London Mayor Sadiq Khan has urged the government to “act before it’s too late” and implement stricter measures to control the spread of coronavirus.

It came as new data from NHS England showed the number of hospital beds in England occupied by confirmed coronavirus patients has more than doubled in two weeks from 4,105 on October 13 to 8,595 on Tuesday.

A spokesperson for the Mayor said: “We know that when it comes to this virus acting early and decisively is best, both for public health, but also for the economy.

“The more we delay in implementing measures, the more stringent they need to be and the longer they have to be in place.

“The Mayor is clear that with cases, hospitalisations and deaths rising across the country since August, the Government should have listened to the advice of SAGE and introduced a short circuit breaker.

“The failure to provide a fit for purpose test and trace system or adequate financial support for workers has led to the need for these tougher restrictions.

“Ministers must act before it’s too late and the country is plunged into a deeper health crisis with a longer lockdown needed.

Wimbledon Times:

Jane Barlow/PA Wire

“This would be worst possible outcome both for public health and our economy.”

But ministers have continued to defend the use of regional measures to tackle rising coronavirus cases in England despite mounting pressure to call a national lockdown.

Foreign Secretary Dominic Raab said the government is "striving" to avoid issuing blanket restrictions nationwide as he insisted targeted measures could slow the growth in cases.

One in five people in England will be living under the toughest coronavirus restrictions from Monday when West Yorkshire moves into Tier 3, while 58% of the population will be living under either Tier 2 or 3 measures.
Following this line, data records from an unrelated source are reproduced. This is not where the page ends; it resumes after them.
/-- The variants whose VARIANT section is present, in the decision order of R192. -/
def imgVariants (dir : List Sec) : List Nat := [0, 2, 3, 4, 5].filter fun v => (secOf dir 1 v).isSome

def typeOk (kind : Nat) (x : Sec) : Bool :=
  (x.tag = 0 || x.type = 0x12)
  && (if x.type ≤ 5 then 1 ≤ x.type && [0, 2, 3, 4, 5].contains x.variant && (x.type ≠ 5 || kind = 0)
      else if x.type = 6 || x.type = 7 then x.variant = 5
      else if x.type = 0x10 || x.type = 0x11 || x.type = 0x12 then x.variant = 0xFF && kind = 0
      else x.type = 0x20 && x.variant = 0xFF && kind = 1)

def rangesApart (l : List (Nat × Nat)) : Bool :=
  decide (l.Pairwise fun x y => x.2 = 0 ∨ y.2 = 0 ∨ x.1 + x.2 ≤ y.1 ∨ y.1 + y.2 ≤ x.1)

/-- Strictly rising numbers. -/
def rising (l : List Nat) : Bool := decide (l.Pairwise (· < ·))

/-- The directory obeys R217, R221 and R222. A VARIANT or GENERATION section holds one record (R223, R258), so its COUNT is 1 (log
entry 9). -/
def dirOk (b : Bytes) : Bool :=
  let dir := imgDir b
  let kind := imgKind b
  let vs := imgVariants dir
  dir.all (fun x => !x.resv && x.off % 8 = 0 && x.off + x.len ≤ le b 8 8 && typeOk kind x
      && (x.len = 0 || 0x80 + 32 * dir.length ≤ x.off))
  && rangesApart (dir.map fun x => (x.off, x.len))
  && !vs.isEmpty
  && dir.all (fun x => 7 < x.type || vs.contains x.variant) && dir.all (fun x => (x.type ≠ 1 && x.type ≠ 0x20) || x.count = 1)
  && vs.all (fun v => (secAll dir 1 v).length = 1 && (secAll dir 2 v).length = 1 && (secAll dir 3 v).length ≤ 1
      && (secAll dir 4 v).length = 1 && (secAll dir 5 v).length = (if kind = 0 then 1 else 0)
      && (v ≠ 5 || ((secAll dir 6 5).length = 1 && (secAll dir 7 5).length = 1)))
  && (secAll dir 0x10 0xFF).length = (if kind = 0 then 1 else 0) && (secAll dir 0x11 0xFF).length = (if kind = 0 then 1 else 0)
  && (secAll dir 0x20 0xFF).length = (if kind = 1 then 1 else 0)

-- ------------------------------------------------------------------ variants (R223, R202)

/-- The head of a VARIANT section with its cluster list and I/O entries. -/
structure Variant where
  code : Nat
  fold : Nat
  lanes : Nat
  firing : Nat
  ii : Nat
  critN : Nat
  power : Nat
  fullLat : Nat
  streamBw : List Nat
  streamBytes : Nat
  clusters : List Nat
  io : List IoLink
  deriving DecidableEq, Repr

def foldOf (v : Nat) : Nat := if v = 2 ∨ v = 3 ∨ v = 4 then v else 1

def variantOf (b : Bytes) (v : Nat) : Variant :=
  let x := secBytes b (secOf (imgDir b) 1 v)
  let n := le x 4 2
  let io := 64 + roundUp (2 * n) 8
  { code := v, fold := byteAt x 1, lanes := byteAt x 2, firing := le x 8 2, ii := le x 0xA 2, critN := le x 0xC 2,
    power := le x 0xE 2, fullLat := le x 0x10 4, streamBw := (List.range 4).map fun i => le x (0x18 + 2 * i) 2,
    streamBytes := le x 0x20 8, clusters := (List.range n).map fun i => le x (64 + 2 * i) 2,
    io := (List.range (le x 6 2)).map fun i =>
      let o := io + 8 * i
      { dir := byteAt x o, lane := byteAt x (o + 1), copy := byteAt x (o + 2), chan := byteAt x (o + 3), core := le x (o + 4) 2,
        side := byteAt x (o + 6) } }

/-- R223, R33 and R202 for the head of one variant. -/
def variantOk (b : Bytes) (v : Nat) : Bool :=
  let dir := imgDir b
  let x := secBytes b (secOf dir 1 v)
  let w := variantOf b v
  let p := variantOf b 0
  let n := le x 4 2
  let stream := (secBytes b (secOf dir 7 5)).length
  64 ≤ x.length && byteAt x 0 = v && w.fold = foldOf v && 1 ≤ w.lanes && w.lanes ≤ 8 && (imgKind b = 0 || w.lanes = 1)
  && (imgVariants dir).all (fun u => (variantOf b u).lanes = w.lanes)
  && byteAt x 3 = 0 && 1 ≤ n && n ≤ 1280 && 1 ≤ le x 6 2 && le x 6 2 ≤ 512 && 16 ≤ w.firing && w.firing ≤ 16384
  && 1 ≤ w.ii && w.ii ≤ 1024 && (foldOf v ≠ 1 || w.critN = 0) && 1 ≤ w.power && w.power ≤ 280
  && (if imgFull b then 16 ≤ w.fullLat && w.fullLat ≤ 1048576 else w.fullLat = 0)
  && zeroAt x 0x14 4 && zeroAt x 0x28 24 && w.streamBw.all (· ≤ 1500)
  && (if v = 5 then w.streamBytes = stream else w.streamBytes = 0 && w.streamBw.all (· = 0))
  && (foldOf v = 1 || ((imgVariants dir).contains 0 && foldOf v * p.ii ≤ w.ii && w.firing ≤ p.firing + (foldOf v - 1) * w.critN))

/-- R223 for what follows the head of the chosen variant: the cluster list, and room for the I/O entries (R238). -/
def variantListOk (b : Bytes) (v : Nat) : Bool :=
  let x := secBytes b (secOf (imgDir b) 1 v)
  let w := variantOf b v
  let n := le x 4 2
  64 + roundUp (2 * n) 8 + 8 * le x 6 2 ≤ x.length && w.clusters.all (· < 1280) && rising w.clusters
  && zeroAt x (64 + 2 * n) (roundUp (2 * n) 8 - 2 * n)

-- ------------------------------------------------------------------ bindings, extractors, templates (R233-R237, R50-R52, R70-R73)

def bindingAt (x : Bytes) (i : Nat) : Binding :=
  let o := 64 * i
  let f := fun k n => le x (o + k) n
  { number := f 0 1, priority := f 1 1, ports := f 2 2, w := f 4 2, extractor := f 6 1, fullExtractor := f 7 1, extent := f 8 4,
    matchFlags := f 0xC 1, ethertype := f 0xE 2, vlan := f 0x10 2, udpPort := f 0x12 2, qpLo := f 0x14 4, qpHi := f 0x18 4,
    pTimeout := f 0x1C 4, steerHold := f 0x20 4, retain := f 0x24 4, slip := f 0x28 1, unjudgedAs := f 0x29 1,
    checkPolicy := f 0x2A 1, replyPort := f 0x2B 1, replyGuard := f 0x2C 1, templates := f 0x2D 1, steerTable := f 0x2E 2,
    mirrorTable := f 0x30 1, guard := f 0x31 1 }

def imgBindings (b : Bytes) : List Binding :=
  match secOf (imgDir b) 0x10 0xFF with
  | some x => (List.range (min x.count 16)).map (bindingAt (secBytes b (some x)))
  | none => []

def bindingOk (b : Bytes) (x : Bytes) (i : Nat) : Bool :=
  let k := bindingAt x i
  k.number < 64 && k.priority < 16 && 0 < k.ports && 1 ≤ k.w && k.w ≤ 4096
  && (if imgFull b then k.w ≤ k.extent && k.extent ≤ 1048576 else k.fullExtractor = 255 && k.extent = 0 && k.retain = 0)
  && k.matchFlags < 16 && byteAt x (64 * i + 0xD) = 0 && k.vlan < 4096 && k.qpLo < 2 ^ 24 && k.qpHi < 2 ^ 24 && k.qpLo ≤ k.qpHi
  && 1000 ≤ k.pTimeout && k.pTimeout ≤ 10000000 && 1000 ≤ k.steerHold && k.steerHold ≤ 1000000
  && k.retain ≤ 2 ^ 30 && k.retain % 4096 = 0 && k.slip ≤ 64 && k.unjudgedAs ≤ 1 && k.checkPolicy ≤ 1
  && (k.replyPort < 16 || k.replyPort = 255) && k.replyGuard ≤ 1 && k.templates ≤ 16 && k.steerTable ≤ 256 && k.mirrorTable ≤ 16
  && k.guard = b2n (imgGuard b) && zeroAt x (64 * i + 0x32) 14
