/-- The raw capture of a frame that crosses the plane now: the network clock, the latency of the port's receive path, and the capture's error of
at most 1.5 ns (R412, R413), in 2^-16 ns. The clock read is the one before or after a step as the crossing is (R411). -/
def rawCapture (s : State) (p : Nat) (err : Int) : Int :=
  (net16 s : Int) + Config.rxPath p (rateCode (getPort s p).lanes) + clampI (-98304) 98304 err

/-- A receive timestamp: the raw capture less C, in 2^-16 ns (R412). -/
def rxStamp (s : State) (p : Nat) (err : Int) : Nat × State :=
  let (j, s) := jitter s p false
  ((rawCapture s p err - stampCorr s p 0 + j).toNat, s)

/-- A transmit timestamp: the clock at the frame's start plus C, in 2^-16 ns (R412, R413). -/
def txStamp (s : State) (p : Nat) : Nat × State :=
  let (j, s) := jitter s p true
  (((net16 s : Int) + stampCorr s p 3 + j).toNat, s)

/-- Is a port in loopback (R369; TST_LOOP_p)? -/
def portLoop (s : State) (p : Nat) : Nat := regBits s (tstLoop + 4 * p) 1 0

/-- STORE_FORWARD as selected: PATH_MODE, or forced by the recovery loader or a loopback (R369). -/
def sfWanted (s : State) (p : Nat) : Bool := regBit s (macCtrl p) 1 || s.mgmt.recovery || portLoop s p ≠ 0

-- ------------------------------------------------------------------ token buckets

def classBucket (p c : Nat) (rx : Bool) : Nat := (p * 8 + c) * 2 + b2n rx
def instBucket (n : Nat) (rx : Bool) : Nat := 1024 + n * 2 + b2n rx
def qpBucket (i : Nat) (rx : Bool) : Nat := 4096 + i * 2 + b2n rx

/-- A bucket brought up to a time: credit in 1/1 024 byte grows at RATE Mb/s up to BURST; a closed bucket does not refill, an
unlimited one is not used (R387, R388). -/
def refill (b : Bucket) (now : Nat) : Bucket :=
  if b.rate = 0x1FFFFF ∨ b.rate = 0 then { b with at_ := now }
  else { b with credit := min ((b.burst : Int) * 1024) (b.credit + ((now - b.at_) * b.rate * 1024 / 4800000 : Nat)), at_ := now }

def getBucket (s : State) (k : Nat) : Bucket := refill (tgetD s.buckets k {}) s.now

/-- A bucket as a frame that starts now meets it: a write of RATE in the same FAB cycle applies after the frame (R392). -/
def beforeWrite (s : State) (b : Bucket) : Bucket :=
  match b.wrote with
  | some (c, rate, credit, _) => if c = fabOf s then { b with rate := rate, credit := credit } else b
  | none => b

/-- R387, R388. -/
def bucketPermits (s : State) (k : Nat) : Bool :=
  let b := beforeWrite s (getBucket s k)
  b.rate = 0x1FFFFF || (b.rate ≠ 0 && 0 ≤ b.credit)

/-- A bucket's credit after a change of RATE (R387, R388): debt carries over, FORGIVE zeroes it; from unlimited to limited it is BURST. -/
def rateCredit (b : Bucket) (rate : Nat) (forgive : Bool) : Int :=
  let c := if b.rate = 0x1FFFFF ∧ rate ≠ 0x1FFFFF then (b.burst : Int) * 1024 else b.credit
  if forgive then max c 0 else c

/-- A frame is charged; where RATE was written in this FAB cycle, before the write (R392). -/
def bucketCharge (s : State) (k bytes : Nat) : State :=
  let b := getBucket s k
  let old := beforeWrite s b
  if old.rate = 0x1FFFFF then s
  else
    let charged := { old with credit := old.credit - bytes * 1024 }
    let new := match b.wrote with
      | some (c, rate, _, forgive) =>
        if c = fabOf s then
          { b with credit := rateCredit charged b.rate forgive, wrote := some (c, rate, charged.credit, forgive) }
        else charged
      | none => charged
    { s with buckets := tset s.buckets k new }

/-- A change of RATE (R387, R388). That of a shaper is remembered for its FAB cycle (R392). -/
def bucketRate (s : State) (k rate : Nat) (forgive : Bool) : State :=
  let b := getBucket s k
  let old := beforeWrite s b
  let wrote := if k % 2 = 0 then some (fabOf s, old.rate, old.credit, forgive) else none
  { s with buckets := tset s.buckets k { b with rate := rate, credit := rateCredit b rate forgive, wrote := wrote } }

/-- A change of BURST (R388). -/
def bucketBurst (s : State) (k burst : Nat) : State :=
  let b := getBucket s k
  { s with buckets := tset s.buckets k { b with burst := burst, credit := min b.credit ((burst : Int) * 1024) } }

-- ------------------------------------------------------------------ queues of a port

def txFrameLen (f : TxFrame) : Nat := f.data.length

def queueBytes (q : List TxFrame) : Nat := (q.map txFrameLen).sum

/-- Does a port take frames to transmit: its link is up and it is not in REMOTE loopback (R381, R547)? -/
def txOpen (s : State) (p : Nat) : Bool := (getPort s p).linkUp && portLoop s p ≠ 3

def tcQueue (pt : Port) (c : Nat) : List TxFrame := tgetD pt.txQ c []

/-- Where a WGT base header starts in a frame. -/
def wgtOff (f : Bytes) : Nat := (udpOff f).getD 0 + 8

/-- Bytes a frame takes without its FCS: a WGT frame gains its trailer at departure. -/
def outLen (f : TxFrame) : Nat :=
  if f.kind = .wgt then
    max 60 (f.data.length + 4 + (if bit (byteAt f.data (wgtOff f.data + 2)) 4 then 16 else 0))
  else max 60 f.data.length

/-- In STORE_FORWARD a frame is held whole before it may start: the time to store it at the port rate passes (R368, R370; DEDUCED for a frame that is
no reply: log entry 101). -/
def stored (s : State) (p : Nat) (f : TxFrame) : TxFrame :=
  if (getPort s p).sfTx then { f with ready := max f.ready (f.queuedAt + lineTime s p (outLen f)) } else f

/-- The queue in the order in which its frames enter it: a mirror copy enters when its checks end (R597). -/
def insQueued (f : TxFrame) (l : List TxFrame) : List TxFrame :=
  l.takeWhile (fun g => g.queuedAt ≤ f.queuedAt) ++ f :: l.dropWhile (fun g => g.queuedAt ≤ f.queuedAt)

/-- A frame for a class queue; while the link is down it is discarded and counted (R381). -/
def queueTc (s : State) (p c : Nat) (f : TxFrame) : State :=
  if txOpen s p then modPort s p fun q => { q with txQ := tmodD q.txQ c [] (insQueued (stored s p f)) }
  else regAdd s (macTxDiscard p) 1

def isRescind (f : TxFrame) : Bool := f.kind = .rescind

/-- Bytes of one half of the reply queue (R65). -/
def replyHalf (pt : Port) (rescinds : Bool) : Nat := queueBytes (pt.replyQ.filter fun f => isRescind f = rescinds)

/-- Does a reply or follow-up fit (R65)? -/
def replyFits (s : State) (p n : Nat) : Bool := replyHalf (getPort s p) false + n ≤ 32768

def queueReply (s : State) (p : Nat) (f : TxFrame) : State :=
  if txOpen s p then modPort s p fun q => { q with replyQ := q.replyQ ++ [f] }
  else regAdd s (macTxDiscard p) 1

/-- A RESCIND enters at the head when it is handed over (R85): ahead of all but the RESCINDs that are handed over after it. -/
def queueRescind (s : State) (p : Nat) (f : TxFrame) : State :=
  let later := fun g : TxFrame => isRescind g && f.queuedAt < g.queuedAt
  if txOpen s p then modPort s p fun q => { q with replyQ := q.replyQ.takeWhile later ++ f :: q.replyQ.dropWhile later }
  else regAdd s (macTxDiscard p) 1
Asked whether ministers had been given a "very, very bleak" presentation by scientists on Thursday about rising cases and the future death toll, Mr Raab told BBC Radio 4's Today programme: "We are very careful to protect the integrity of the discussions and the information we have, but we do think the situation is serious.

Wimbledon Times:

"Having said that, we're confident we've got the right measures and framework in place - which is not to have a blanket approach - with the target measures, both (in terms of) restrictions but also financial support on the areas where the uptick is the highest.

"We have seen, since we adopted that approach, a decrease in the rate of growth, but clearly there is still an uptick in the virus. We are battling a second wave, and we're going to do everything we can, in a targeted and focused way, to repress and bring those numbers back down."

Asked about the potential for introducing a Tier 4 higher level of restrictions, Mr Raab said introducing further measures is an option.

"We're always ready for further measures that we can take, but I think the most important thing about further measures is that we continue on the track that we're on of targeting the virus," he said.

"The difference between now and the first lockdown is we're in a much better place to really focus on where the virus is the greatest and I think that's right, not only in scientific and virus management terms, but I think in terms of the way people feel about tackling this virus.

Wimbledon Times:

"It's fair that it fits the natural justice that we're focusing on the areas where the uptick is the greatest, and we're not taking a one-size-fits-all approach or a blanket approach or a blunt approach, so we'll continue down that path."

On September 21, the Scientific Advisory Group for Emergencies (Sage), which advises the Government, said a series of measures should be considered for "immediate introduction", including a nationwide circuit-breaker and a ban on contact indoors with other households unless as part of a support bubble.

Mr Raab told BBC Breakfast the public would find it "desperately unfair" to face a national lockdown while rates vary across the country.

"I think in areas where the virus is not picking up, I think people would feel it was not only counterproductive or ineffective but desperately unfair for measures to be imposed across the board," he said.